What to do ::
In the entries below, find the line with "item : Item" and the line with "f : List Bool". Reproduce those two lines and every line between them exactly, and nothing more.

Given records ::
>>>

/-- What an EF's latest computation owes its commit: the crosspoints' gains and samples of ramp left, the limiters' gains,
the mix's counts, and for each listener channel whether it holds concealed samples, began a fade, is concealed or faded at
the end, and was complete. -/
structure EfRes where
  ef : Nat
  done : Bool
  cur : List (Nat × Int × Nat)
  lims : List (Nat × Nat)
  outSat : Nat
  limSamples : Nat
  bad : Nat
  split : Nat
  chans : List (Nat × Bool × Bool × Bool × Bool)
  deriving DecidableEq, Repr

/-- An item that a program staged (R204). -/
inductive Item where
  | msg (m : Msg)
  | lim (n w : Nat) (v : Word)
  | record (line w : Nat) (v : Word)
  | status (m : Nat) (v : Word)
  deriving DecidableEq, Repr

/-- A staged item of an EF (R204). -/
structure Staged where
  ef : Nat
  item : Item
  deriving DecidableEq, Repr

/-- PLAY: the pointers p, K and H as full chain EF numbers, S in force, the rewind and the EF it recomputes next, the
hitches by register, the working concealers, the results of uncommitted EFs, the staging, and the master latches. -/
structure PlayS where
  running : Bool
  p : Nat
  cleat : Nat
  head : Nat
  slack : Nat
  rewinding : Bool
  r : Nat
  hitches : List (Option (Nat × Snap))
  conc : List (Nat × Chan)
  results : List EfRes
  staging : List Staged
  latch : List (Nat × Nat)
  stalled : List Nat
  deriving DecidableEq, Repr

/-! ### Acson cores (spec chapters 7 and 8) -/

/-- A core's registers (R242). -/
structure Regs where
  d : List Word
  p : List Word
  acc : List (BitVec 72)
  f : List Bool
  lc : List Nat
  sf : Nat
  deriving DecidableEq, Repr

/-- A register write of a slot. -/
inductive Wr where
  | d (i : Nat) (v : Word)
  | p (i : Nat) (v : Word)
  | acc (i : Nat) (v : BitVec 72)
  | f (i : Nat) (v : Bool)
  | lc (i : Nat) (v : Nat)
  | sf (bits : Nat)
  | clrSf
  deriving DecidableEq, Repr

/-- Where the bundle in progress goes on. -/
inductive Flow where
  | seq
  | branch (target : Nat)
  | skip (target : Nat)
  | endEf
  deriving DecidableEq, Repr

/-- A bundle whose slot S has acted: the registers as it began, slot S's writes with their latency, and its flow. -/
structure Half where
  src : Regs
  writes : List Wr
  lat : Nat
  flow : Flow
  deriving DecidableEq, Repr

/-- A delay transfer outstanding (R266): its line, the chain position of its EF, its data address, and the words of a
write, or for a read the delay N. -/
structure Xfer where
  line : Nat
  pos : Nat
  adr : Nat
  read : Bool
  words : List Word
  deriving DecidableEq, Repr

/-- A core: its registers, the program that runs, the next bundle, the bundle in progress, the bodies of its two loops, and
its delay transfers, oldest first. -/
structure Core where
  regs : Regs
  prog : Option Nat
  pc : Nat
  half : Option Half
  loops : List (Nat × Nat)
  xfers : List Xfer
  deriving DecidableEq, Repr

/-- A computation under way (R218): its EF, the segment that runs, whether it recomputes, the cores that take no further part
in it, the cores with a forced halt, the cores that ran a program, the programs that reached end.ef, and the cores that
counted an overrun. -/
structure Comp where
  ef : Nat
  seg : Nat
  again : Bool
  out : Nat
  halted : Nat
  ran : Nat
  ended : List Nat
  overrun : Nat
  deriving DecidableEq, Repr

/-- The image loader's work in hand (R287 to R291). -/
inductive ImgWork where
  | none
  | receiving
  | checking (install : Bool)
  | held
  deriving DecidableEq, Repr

<<<
>>>

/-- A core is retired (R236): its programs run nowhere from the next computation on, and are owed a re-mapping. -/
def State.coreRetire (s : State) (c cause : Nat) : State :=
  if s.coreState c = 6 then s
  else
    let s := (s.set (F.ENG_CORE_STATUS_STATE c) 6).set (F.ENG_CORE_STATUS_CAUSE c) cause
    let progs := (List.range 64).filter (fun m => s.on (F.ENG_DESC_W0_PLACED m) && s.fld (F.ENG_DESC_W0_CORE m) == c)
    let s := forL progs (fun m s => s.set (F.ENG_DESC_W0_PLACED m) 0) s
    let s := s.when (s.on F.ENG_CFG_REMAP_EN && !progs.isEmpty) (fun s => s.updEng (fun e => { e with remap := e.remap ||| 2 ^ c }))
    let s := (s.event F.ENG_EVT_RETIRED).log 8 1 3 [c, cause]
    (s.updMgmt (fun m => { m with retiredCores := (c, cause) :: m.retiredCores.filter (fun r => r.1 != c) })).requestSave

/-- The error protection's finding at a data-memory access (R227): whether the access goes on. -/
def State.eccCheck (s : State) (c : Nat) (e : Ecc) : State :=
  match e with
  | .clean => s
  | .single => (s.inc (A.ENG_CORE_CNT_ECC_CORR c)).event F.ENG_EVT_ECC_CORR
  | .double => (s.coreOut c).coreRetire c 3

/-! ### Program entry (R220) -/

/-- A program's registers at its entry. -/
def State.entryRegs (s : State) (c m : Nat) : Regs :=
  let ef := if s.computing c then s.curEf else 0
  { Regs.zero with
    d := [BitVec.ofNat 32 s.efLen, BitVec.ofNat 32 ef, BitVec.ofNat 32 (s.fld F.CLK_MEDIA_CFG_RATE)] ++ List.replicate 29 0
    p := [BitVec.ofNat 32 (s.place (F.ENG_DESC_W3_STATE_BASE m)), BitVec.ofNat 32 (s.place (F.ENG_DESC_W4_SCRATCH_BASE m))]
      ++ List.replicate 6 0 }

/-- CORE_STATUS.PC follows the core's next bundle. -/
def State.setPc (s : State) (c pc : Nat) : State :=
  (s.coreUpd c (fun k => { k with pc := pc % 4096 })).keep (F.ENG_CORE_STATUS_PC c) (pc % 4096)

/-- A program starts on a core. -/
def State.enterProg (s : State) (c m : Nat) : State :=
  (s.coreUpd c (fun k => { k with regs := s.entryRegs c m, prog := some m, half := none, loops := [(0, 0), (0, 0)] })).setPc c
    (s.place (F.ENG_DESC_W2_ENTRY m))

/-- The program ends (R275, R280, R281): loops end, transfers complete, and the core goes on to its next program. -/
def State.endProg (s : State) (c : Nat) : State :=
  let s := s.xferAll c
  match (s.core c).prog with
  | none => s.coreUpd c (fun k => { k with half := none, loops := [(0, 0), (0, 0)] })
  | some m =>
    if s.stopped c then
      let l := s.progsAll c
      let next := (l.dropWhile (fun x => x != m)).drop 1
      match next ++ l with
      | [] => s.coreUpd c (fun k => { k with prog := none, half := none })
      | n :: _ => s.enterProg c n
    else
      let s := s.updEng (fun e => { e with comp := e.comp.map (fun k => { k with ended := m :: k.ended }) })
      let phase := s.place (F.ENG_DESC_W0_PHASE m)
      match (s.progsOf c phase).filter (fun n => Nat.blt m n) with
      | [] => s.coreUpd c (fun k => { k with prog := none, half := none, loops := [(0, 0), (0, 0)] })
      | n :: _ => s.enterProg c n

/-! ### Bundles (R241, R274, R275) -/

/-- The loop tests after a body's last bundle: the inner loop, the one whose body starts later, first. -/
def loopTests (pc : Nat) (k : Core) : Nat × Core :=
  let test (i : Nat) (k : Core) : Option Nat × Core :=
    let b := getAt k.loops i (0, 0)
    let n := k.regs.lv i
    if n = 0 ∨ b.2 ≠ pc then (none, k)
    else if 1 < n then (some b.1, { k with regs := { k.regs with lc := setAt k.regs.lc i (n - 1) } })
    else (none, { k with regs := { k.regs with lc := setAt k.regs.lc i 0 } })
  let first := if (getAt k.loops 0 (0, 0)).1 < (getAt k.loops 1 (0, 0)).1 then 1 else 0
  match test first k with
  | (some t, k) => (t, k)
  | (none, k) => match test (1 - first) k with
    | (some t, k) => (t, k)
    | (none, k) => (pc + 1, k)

<<<
>>>

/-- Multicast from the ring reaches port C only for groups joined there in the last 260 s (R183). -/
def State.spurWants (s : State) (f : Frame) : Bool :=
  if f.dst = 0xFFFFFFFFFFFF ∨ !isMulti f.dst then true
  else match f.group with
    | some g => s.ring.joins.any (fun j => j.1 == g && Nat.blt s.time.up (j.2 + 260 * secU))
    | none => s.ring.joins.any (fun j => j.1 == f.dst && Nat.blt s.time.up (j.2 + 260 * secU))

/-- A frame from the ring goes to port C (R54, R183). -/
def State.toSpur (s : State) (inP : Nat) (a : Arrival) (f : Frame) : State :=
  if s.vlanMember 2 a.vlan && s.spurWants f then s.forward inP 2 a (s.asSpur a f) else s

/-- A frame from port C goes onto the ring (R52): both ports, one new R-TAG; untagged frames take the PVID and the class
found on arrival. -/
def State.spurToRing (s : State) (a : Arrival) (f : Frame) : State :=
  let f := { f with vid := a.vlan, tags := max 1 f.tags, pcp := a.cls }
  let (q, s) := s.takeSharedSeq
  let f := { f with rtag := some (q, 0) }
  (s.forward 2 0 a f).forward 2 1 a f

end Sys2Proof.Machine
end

<<<

Answer area ::
  item : Item
  deriving DecidableEq, Repr

/-- PLAY: the pointers p, K and H as full chain EF numbers, S in force, the rewind and the EF it recomputes next, the
hitches by register, the working concealers, the results of uncommitted EFs, the staging, and the master latches. -/
structure PlayS where
  running : Bool
  p : Nat
  cleat : Nat
  head : Nat
  slack : Nat
  rewinding : Bool
  r : Nat
  hitches : List (Option (Nat × Snap))
  conc : List (Nat × Chan)
  results : List EfRes
  staging : List Staged
  latch : List (Nat × Nat)
  stalled : List Nat
  deriving DecidableEq, Repr

/-! ### Acson cores (spec chapters 7 and 8) -/

/-- A core's registers (R242). -/
structure Regs where
  d : List Word
  p : List Word
  acc : List (BitVec 72)
  f : List Bool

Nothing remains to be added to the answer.